Os primeiros, um trio liderado por Maio Coopé, trouxeram “os valores dos seus antepassados” com uma filtragem cuidada num “laboratório” onde a música tradicional da Guiné-Bissau é o assunto central do estudo. Nos primeiros 15 minutos, a plateia ainda tentou resistir à interacção entre guitarra eléctrica, percussão e kora, mas no final já ninguém resistia, formando-se um pequeno contingente de bailarinos na relva a testar a vitalidade das canções. O segundo, na companhia de Sérgio Alves (o seu “teclista favorito”), apresentou o excelente Man With a Plan, álbum editado em 2018, desdobrando-se entre ritmos empoeirados (o lo-fi de que tanto se fala), baixos gordos e melodias escapistas que pareciam ter sido feitas de propósito para aquele final de tarde. Entre os teclados, a MPC e o resto da maquinaria, o serão patrocinado por um dos MCs e produtores mais subvalorizados do rap português terminou com o disparo da remistura de “Então Paga”, faixa original de Keso com participação de Virtus. Esperemos que a belíssima prestação de Hugo Oliveira tenha obrigado a organização do festival a inscrever a dupla portuense na lista de nomes a chamar para as próximas edições…

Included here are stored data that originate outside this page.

-- ==== Sys2Proof/Machine/HostLanes.lean ====
section
/-! DEFINITION. Host lanes, Mequel mode and the side channel (spec/13_host_lanes.md). -/

namespace Sys2Proof.Machine

/-! ### Lanes and ports (R270) -/

def State.lane (s : State) (l : Nat) : Lane := sget (fun _ => Lane.reset) s.lanes l
def State.modLane (s : State) (l : Nat) (f : Lane → Lane) : State := s.withLanes (supd (fun _ => Lane.reset) s.lanes l f)

/-- The ports a lane carries, by stream. -/
def State.portsOf (s : State) (l : Nat) : List Nat := if s.mequel then [l, l + 1, l + 2, l + 3] else [l]

/-- Enter a lane state (R279). -/
def setLane (l st : Nat) (s : State) : State := s.wr (HSL.LANE_STATUS.state.nth l) st

/-- States of R279. -/
def laneDeep : Nat := 0
def laneExit : Nat := 1
def laneCdr : Nat := 2
def laneSearch : Nat := 3
def laneLocked : Nat := 4
def laneManual : Nat := 5
def laneManualLocked : Nat := 6

/-! ### The deep state (R285) -/

/-- A condition of R285 holds, or the device is in Safe hold, where the lanes are at electrical idle (R442). -/
def State.deepHeld (s : State) (l : Nat) : Bool :=
  !s.flag (HSL.LANE_CTRL.enable.nth l) || (s.mequel && decide (l % 4 ≠ 0)) || !s.awake || s.safeHold ||
    (s.flag (HSL.LANE_CTRL.auto_deep.nth l) && (s.portsOf l).all (fun n => s.pact n P.LINE_CFG.port_off != 0))

/-- A lane loses its lock: the marker offset is no longer valid (R281). -/
def dropLock (l : Nat) (s : State) : State :=
  (s.modLane l (fun x => { x with offset := none })).wr (HSL.SKEW.valid.nth l) 0

/-- Bring a lane into or out of its deep state. -/
def refreshLane (l : Nat) (s : State) : State :=
  if s.deepHeld l then
    if s.laneState l = laneDeep then s
    else (setLane l laneDeep (dropLock l s)).wr (HSL.LANE_STATUS.rx_signal.nth l) 0
  else if s.laneState l = laneDeep then setLane l laneExit s
  else s

/-- Bring every lane into or out of its deep state. -/
def refreshLanes (s : State) : State := (List.range 32).foldl (fun s l => refreshLane l s) s

/-- The checks of R271 when a write of LANE_CTRL.enable 1 is accepted. -/
def laneChecks (l : Nat) (s : State) : State :=
  let clear := fun (f : Field) (s : State) =>
    let v := s.rd (f.nth l)
    if v = 0 then s else clampPush ((f.nth l).entry 1 v 0) (s.wr (f.nth l) 0)
  if s.mequel then (if l % 4 = 0 then s else clear HSL.LANE_CTRL.enable s)
  else clear HSL.LANE_CTRL.side_tunnel (clear HSL.LANE_CTRL.side_telem (clear HSL.LANE_CTRL.side_trip
    (clear HSL.LANE_CTRL.precode (clear HSL.LANE_CTRL.pam4_swap s))))

/-! ### What a lane signals (R273, R283) -/

/-- The USXGMII control word of a port (R273). -/
def State.usxWord (s : State) (n : Nat) : Nat :=
  let rate := if s.modeNow n = modeReach then s.pact n P.LINE_CFG.rate_max else s.rateNow n
  let speed := [0, 2, 4, 5, 3].getD rate 0
  let speed := if rate = 0 then 1 else speed
  1 + bitNat (s.flag (P.LINE_STATUS.link_up.port n)) * 2 ^ 15 + speed * 2 ^ 9 + 2 ^ 12 + bitNat (s.eeeInUse n) * 2 ^ 8

/-- The port runs a retrain (R99, R163). -/
def State.retraining (s : State) (n : Nat) : Bool := s.fsm n == fsmFretrain

/-- Local Fault is sent on a stream; Remote Fault is sent on it (R283). -/
def State.lfSent (s : State) (l n : Nat) : Bool := s.laneLocked l && s.retraining n
def State.rfSent (s : State) (l n : Nat) : Bool :=
  let st := s.laneState l
  st == laneCdr || st == laneSearch || st == laneManual || (s.laneLocked l && !s.inData n)

/-- LANE_STATUS as it reads: the stored word with the fault bits and usx_an_done as they stand. -/
def State.laneWord (s : State) (l : Nat) : Word :=
  let ports := s.portsOf l
  let bits := fun (p : Nat → Bool) => (ports.zipIdx.map (fun e => bitNat (p e.1) * 2 ^ e.2)).sum
  let usx := !s.mequel && s.rd (HSL.LANE_CTRL.proto.nth l) == 1 && (s.lane l).usxAck == some (s.usxWord l)
  let w := withBits (s.word (HSL.LANE_STATUS + 4 * l)) 20 4 (bits (s.rfSent l))
  withBits (withBits w 16 4 (bits (s.lfSent l))) 4 1 (bitNat usx)

/-! ### Lock (R279, R280) -/

/-- Bits of HSL.LANE_CAUSE with their events (R289). -/
def laneLost (l : Nat) (s : State) : State := laneEvent l 0 192 s
def laneGained (l : Nat) (s : State) : State := laneEvent l 1 192 s

/-- LANE_EXIT_DONE (R279): the transmitter starts. -/
def execLaneExitDone (l : Fin 32) (s : State) : Host.Outcome State Fault Refusal :=
  .next <| if s.laneState l = laneExit then laneEvent l 7 198 (setLane l laneCdr s) else s

/-- CDR_LOCK (R279). -/
def execCdrLock (l : Fin 32) (s : State) : Host.Outcome State Fault Refusal :=
  .next <|
    if s.laneState l = laneCdr then
      (setLane l (if s.flag (HSL.LANE_CTRL.manual.nth l) then laneManual else laneSearch) s).wr
        (HSL.LANE_STATUS.rx_signal.nth l) 1
    else s

/-- CDR_LOCK_LOST (R279): lock_lost only where the lane was locked; `signal` says whether a signal is still present. -/
def execCdrLockLost (l : Fin 32) (signal : Bool) (s : State) : Host.Outcome State Fault Refusal :=
  .next <|
    if laneCdr ≤ s.laneState l then
      let was := s.laneLocked l
      let s := (setLane l laneCdr (dropLock l s)).wr (HSL.LANE_STATUS.rx_signal.nth l) (bitNat signal)
      if was then laneLost l s else s
    else s

/-- LANE_LOCK_GAINED (R279, R280): the present position is that of the pattern. -/
def execLaneLockGained (l : Fin 32) (s : State) : Host.Outcome State Fault Refusal :=
  .next <|
    let here := fun (s : State) => s.wrs [(HSL.ALIGN_STATUS.match_here.nth l, 1), (HSL.ALIGN_STATUS.seen_offset.nth l, 0),
      (HSL.ALIGN_STATUS.hdr_good.nth l, if s.mequel then 0 else 64)]
    if s.laneState l = laneSearch then laneGained l (here (setLane l laneLocked s))
    else if s.laneState l = laneManual then
      laneEvent l 8 199 (laneGained l (here (setLane l laneManualLocked s)))
    else s

/-- A locked lane loses lock. -/
def loseLock (l : Nat) (s : State) : State :=
  if s.laneState l = laneLocked then laneLost l (setLane l laneSearch (dropLock l s))
  else if s.laneState l = laneManualLocked then laneLost l (setLane l laneManual (dropLock l s))
  else s

/-- LANE_LOCK_LOST (R279). -/
def execLaneLockLost (l : Fin 32) (hdrGood : Fin 65) (s : State) : Host.Outcome State Fault Refusal :=
  .next <|
    if s.laneLocked l then
      loseLock l (s.wrs [(HSL.ALIGN_STATUS.match_here.nth l, 0), (HSL.ALIGN_STATUS.hdr_good.nth l, if s.mequel then 0 else hdrGood.val)])
    else s

/-- LANE_CMD.slip (R280): one UI later in manual alignment, without effect otherwise; it completes at once. -/
def slip (l : Nat) (s : State) : State :=
  if s.flag (HSL.LANE_CTRL.manual.nth l) then
    let period := if s.mequel then 696320 else 66
    let seen := (s.rd (HSL.ALIGN_STATUS.seen_offset.nth l) + period - 1) % period
    let s := s.wrs [(HSL.ALIGN_STATUS.seen_offset.nth l, seen), (HSL.ALIGN_STATUS.match_here.nth l, bitNat (decide (seen = 0)))]
    if s.laneState l = laneManualLocked then loseLock l s else s
  else s

/-- SLIP (R280). -/
def execSlip (l : Fin 32) (s : State) : Host.Outcome State Fault Refusal := .next (hostCommand (HSL.LANE_CMD + 4 * l.val) (slip l) s)

/-! ### Markers and codewords (R277, R281, R282) -/

/-- SKEW of the locked Mequel lanes; one that rises above 64 UI raises event 197 (R281). -/
def rewriteSkew (s : State) : State :=
  let lanes := (List.range 8).map (· * 4)
  let known := lanes.filterMap (fun l => if s.laneLocked l then (s.lane l).offset.map (fun o => (l, o)) else none)
  match known with
  | [] => s
  | first :: _ =>
    let least := (known.map (·.2)).foldl min first.2
    known.foldl (fun s e =>
      let skew := min 65535 ((e.2 - least) / 16).toNat
      let was := s.rd (HSL.SKEW.skew.nth e.1)
      let s := s.wrs [(HSL.SKEW.valid.nth e.1, 1), (HSL.SKEW.skew.nth e.1, skew)]
      if 64 < skew && decide (was ≤ 64) then laneEvent e.1 6 197 s else s) s

/-- MARKER_RECEIVED (R279, R280, R281). -/
def execMarkerReceived (l : Fin 32) (m : Marker) (s : State) : Host.Outcome State Fault Refusal :=
  .next <|
    if s.mequel && decide (laneSearch ≤ s.laneState l) then
      let s := s.wrs [(HSL.ALIGN_STATUS.seen_offset.nth l, m.seenOffset.val),
        (HSL.ALIGN_STATUS.match_here.nth l, bitNat (decide (m.seenOffset.val = 0)))]
      if m.crcGood then
        let expected := (List.range 4).all (fun k => (m.portMap.toList.getD k 0).toNat % 32 == l.val + k) && m.lane.toNat == l.val
        let s := s.wr (HSL.LANE_STATUS.map_err.nth l) (bitNat (!expected))
        if !s.laneLocked l then s
        else if m.timestamp = 0 then dropLock l s
        else
          rewriteSkew (s.modLane l (fun x => { x with offset := some ((m.arrival : Int) - 425 * m.timestamp.toNat) }))
      else s
    else s

/-- MEQUEL_CODEWORD (R282). -/
def execMequelCodeword (l : Fin 32) (result : CodewordResult) (s : State) : Host.Outcome State Fault Refusal :=
  .next <|
    if s.mequel && s.laneLocked l then
      match result with
      | .clean => s
      | .corrected => s.addPair (HSL.LANE_CNT_CORR + 0x20 * l) (HSL.LANE_CNT_CORR_HI + 0x20 * l) 1
      | .uncorrectable =>
        laneEvent l 2 193 (s.addPair (HSL.LANE_CNT_UNCORR + 0x20 * l) (HSL.LANE_CNT_UNCORR_HI + 0x20 * l) 1)
    else s

/-! ### The side channel (R275, R276) -/

/-- Count a bad side block. -/
def countSideBad (l : Nat) (s : State) : State :=
  s.addPair (HSL.LANE_CNT_SIDE_BAD + 0x20 * l) (HSL.LANE_CNT_SIDE_BAD_HI + 0x20 * l) 1

/-- Send a side block: its seq advances per port and type, modulo 128. -/
def sendSide (n typ data : Nat) (s : State) : State :=
  let q := sget (fun _ => 0) (s.side n).txSeq typ
  (s.modSide n (fun c => { c with txSeq := sput (fun _ => 0) c.txSeq typ ((q + 1) % 128) })).emit (.sideBlock n typ q data)

/-- The lane of a port carries side blocks now. -/
def State.sideOpen (s : State) (n : Nat) (f : Field) : Bool :=
  s.mequel && s.laneLocked (s.laneOf n) && s.flag (f.nth (s.laneOf n))

/-- A port's pending trip block goes out in the next side slot (R276). -/
def sendTripBlock (n : Nat) (s : State) : State :=
  match (s.side n).pending with
  | some b =>
    if s.sideOpen n HSL.LANE_CTRL.side_trip then
      sendSide n 1 (b.kind * 2 ^ 37 + b.count * 2 ^ 32 + b.time % 2 ^ 32) (s.modSide n (fun c => { c with pending := none }))
    else s
  | none => s

/-- Telemetry of a port at a revolution boundary: six blocks. -/
def sendTelemetry (n : Nat) (s : State) : State :=
  if s.sideOpen n HSL.LANE_CTRL.side_telem then
    let regs := [P.LINE_STATUS, P.PORT_QUAL, P.PAIR_QUAL, P.PAIR_QUAL + 4, P.PAIR_QUAL + 8, P.PAIR_QUAL + 12]
    regs.zipIdx.foldl (fun s e => sendSide n 2 (e.2 * 2 ^ 32 + (s.word (portAddr n e.1)).toNat) s) s
  else s

/-- Bytes in blocks of five, the last one padded with zeros. -/
def inFives : (fuel : Nat) → List Byte → List (List Byte)
  | 0, _ => []
  | k + 1, l => if l.isEmpty then [] else ((l.take 5) ++ List.replicate (5 - (l.take 5).length) 0) :: inFives k (l.drop 5)

/-- A message toward the host over a port's tunnel, where the lane has side_tunnel. -/
def sendTunnel (n : Nat) (m : List Byte) (s : State) : State :=
  if s.sideOpen n HSL.LANE_CTRL.side_tunnel then
    let s := sendSide n 3 (m.length * 2 ^ 24 + numBE (m.take 3)) s
    (inFives m.length (m.drop 3)).foldl (fun s b => sendSide n 4 (numBE b) s) s
  else s

/-- A block's seq against the one expected of its type. -/
def seqGap (c : SideChan) (typ q : Nat) : Bool :=
  match c.rxSeq.find? (fun e => e.1 == typ) with
  | some e => e.2 != q
  | none => false

/-- The next seq expected of a type. -/
def SideChan.expect (c : SideChan) (typ q : Nat) : SideChan :=
  { c with rxSeq := (c.rxSeq.filter (fun e => e.1 != typ)) ++ [(typ, (q + 1) % 128)] }

/-- Add bytes to the message being assembled; a complete one goes to the inbox. -/
def SideChan.feed (c : SideChan) (r : TunnelRx) (bytes : List Byte) : SideChan :=
  let all := (r.bytes ++ bytes).take r.length
  if r.length ≤ all.length then { c with rx := none, inbox := c.inbox ++ [all] }
  else { c with rx := some { r with bytes := all } }

/-- A tunnel block of a port: a gap aborts the message being assembled. -/
def tunnelBlock (l n typ q data : Nat) (s : State) : State :=
  let gap := seqGap (s.side n) typ q
  let s := if gap then countSideBad l (s.modSide n (fun c => { c with rx := none })) else s
  let s := s.modSide n (fun c => c.expect typ q)
  if typ = 3 then
    let len := data / 2 ^ 24
    if 16 ≤ len && len ≤ 16384 then
      s.modSide n (fun c => c.feed { length := len, bytes := [] } (bytesBE 3 data))
    else countSideBad l (s.modSide n (fun c => { c with rx := none }))
  else
    match (s.side n).rx with
    | some r => s.modSide n (fun c => c.feed r (bytesBE 5 data))
    | none => s

/-- SIDE_BLOCK_RECEIVED (R275, R276): a block of type 1, of a reserved type or of a port outside the lane is discarded and
counted; tunnel blocks of a lane with side_tunnel 0 are discarded without count. -/
def execSideBlockReceived (l : Fin 32) (block : BitVec 56) (s : State) : Host.Outcome State Fault Refusal :=
  .next <|
    if s.mequel && s.laneLocked l then
      let typ := block.toNat / 2 ^ 52
      let n := block.toNat / 2 ^ 47 % 32
      if typ = 1 || 5 ≤ typ || !(s.portsOf l).contains n then laneEvent l 5 196 (countSideBad l s)
      else if typ = 3 || typ = 4 then
        if s.flag (HSL.LANE_CTRL.side_tunnel.nth l) then
          tunnelBlock l n typ (block.toNat / 2 ^ 40 % 128) (block.toNat % 2 ^ 40) s
        else s
      else s
    else s

/-- USXGMII_AN_ACK (R273): the host has acknowledged the present control word. -/
def execUsxgmiiAnAck (l : Fin 32) (s : State) : Host.Outcome State Fault Refusal :=
  .next <|
    if !s.mequel && s.laneLocked l && s.rd (HSL.LANE_CTRL.proto.nth l) = 1 then
      s.modLane l (fun x => { x with usxAck := some (s.usxWord l) })
    else s

/-- HOST_FAULT_RECEIVED (R283). -/
def execHostFaultReceived (l : Fin 32) (stream : Fin 4) (fault : HostFault) (s : State) : Host.Outcome State Fault Refusal :=
  .next <|
    if s.laneLocked l && (s.mequel || stream.val == 0) then
      let a := HSL.LANE_STATUS + 4 * l
      let w := s.word a
      match fault with
      | .localFault => laneEvent l 4 195 (s.setWord a (withBitSet w (12 + stream)))
      | .remoteFault => laneEvent l 4 195 (s.setWord a (withBitSet w (24 + stream)))
      | .none => s.setWord a (withBitClear (withBitClear w (12 + stream)) (24 + stream))
    else s

/-! ### Boundary work (R288, R289) -/

/-- An eye below its limit: width in 1/256 UI, height in 2 mV (R288). -/
def eyeLow (mequel : Bool) (width height : Nat) : Bool :=
  if mequel then decide (width ≤ 51) || decide (height ≤ 7) else decide (width ≤ 76) || decide (height ≤ 19)

/-- The runs of revolutions below and above the limit; four above arm the event again (R288). -/
def Lane.eye (x : Lane) (low : Bool) : Lane :=
  if low then { x with eyeBelow := x.eyeBelow + 1, eyeAbove := 0 }
  else { x with eyeBelow := 0, eyeAbove := x.eyeAbove + 1, eyeArmed := x.eyeArmed || decide (3 ≤ x.eyeAbove) }

/-- The eye monitor of an active lane, and the block counts of a 10GBASE-R lane. -/
def eyeUpdate (s : State) (o : EyeObs) : State :=
  let l := o.lane.val
  if s.laneState l < laneCdr then s
  else
    let s := s.setWord (HSL.EYE + 4 * l)
      (BitVec.ofNat 32 (o.width.toNat * 2 ^ 24 + o.height.toNat * 2 ^ 16 + s.clk.rev.toNat % 65536))
    let x := (s.lane l).eye (eyeLow s.mequel o.width.toNat o.height.toNat)
    let fire := x.eyeArmed && decide (4 ≤ x.eyeBelow)
    let s := s.modLane l (fun _ => { x with eyeArmed := x.eyeArmed && !fire })
    let s := if fire then laneEvent l 3 194 s else s
    if s.mequel then s
    else
      let s := s.addPair (HSL.LANE_CNT_CORR + 0x20 * l) (HSL.LANE_CNT_CORR_HI + 0x20 * l) o.errored
      s.addPair (HSL.LANE_CNT_UNCORR + 0x20 * l) (HSL.LANE_CNT_UNCORR_HI + 0x20 * l) o.invalid

/-- The lanes' part of a revolution boundary. -/
def laneBoundary (obs : List EyeObs) (s : State) : State :=
  let s := obs.foldl eyeUpdate s
  refreshLanes ((List.range 32).foldl (fun s n => sendTelemetry n s) s)

end Sys2Proof.Machine
end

Uma das loucuras mais saudáveis do planeamento do festival é a fuga à tentação de concentrar artistas dos mesmos universos, ou seja, é normal vermos, seguidos e no Palco Olaria, Algumacena, duo formado por Alex D’Alva Teixeira e Ricardo Martins, a causar o caos (akamoshs) com recurso a guitarra, bateria, voz e músculo rock e, algum tempo depois, assistirmos à prestação de Odete, que apenas precisa de um computador e um microfone para mostrar a sua abordagem à música electrónica que tem tanto de desafiante como de educativa; ou, no último dia, Krake + Adolfo Luxúria Canibal a testarem a resistência da casa (que neste caso foi um palco à frente da torre de menagem do castelo) com minimalismo rítmico e spoken word e, de seguida, Mynda’Guevara, completamente sozinha, a arremessar rimas interventivas em crioulo e a conquistar a audiência (“obrigaram-na” a repetir “Ken Ki Fla”) com uma mistura de humildade e atrevimento que, mais cedo ou mais tarde, lhe garantirá um lugar ao sol no panorama nacional.

No fim desta edição, as ilações que tirámos em 2018 mantêm-se, mas o que se vive, na realidade, é sempre diferente: não se repetem nomes no cartaz; existe uma preocupação em não se entrar por caminhos fáceis nas escolhas dos artistas e, last but not least, Lamego é um exemplo a seguir para todo e qualquer local fora dos grandes centros — numa altura de domínio dos algoritmos, é importante ter alguém (neste caso um grupo de pessoas) com preocupação em olhar para onde ainda pouca gente olhou. Musicalmente provocador e socialmente agregador, é importante proteger o ZigurFest a todo o custo.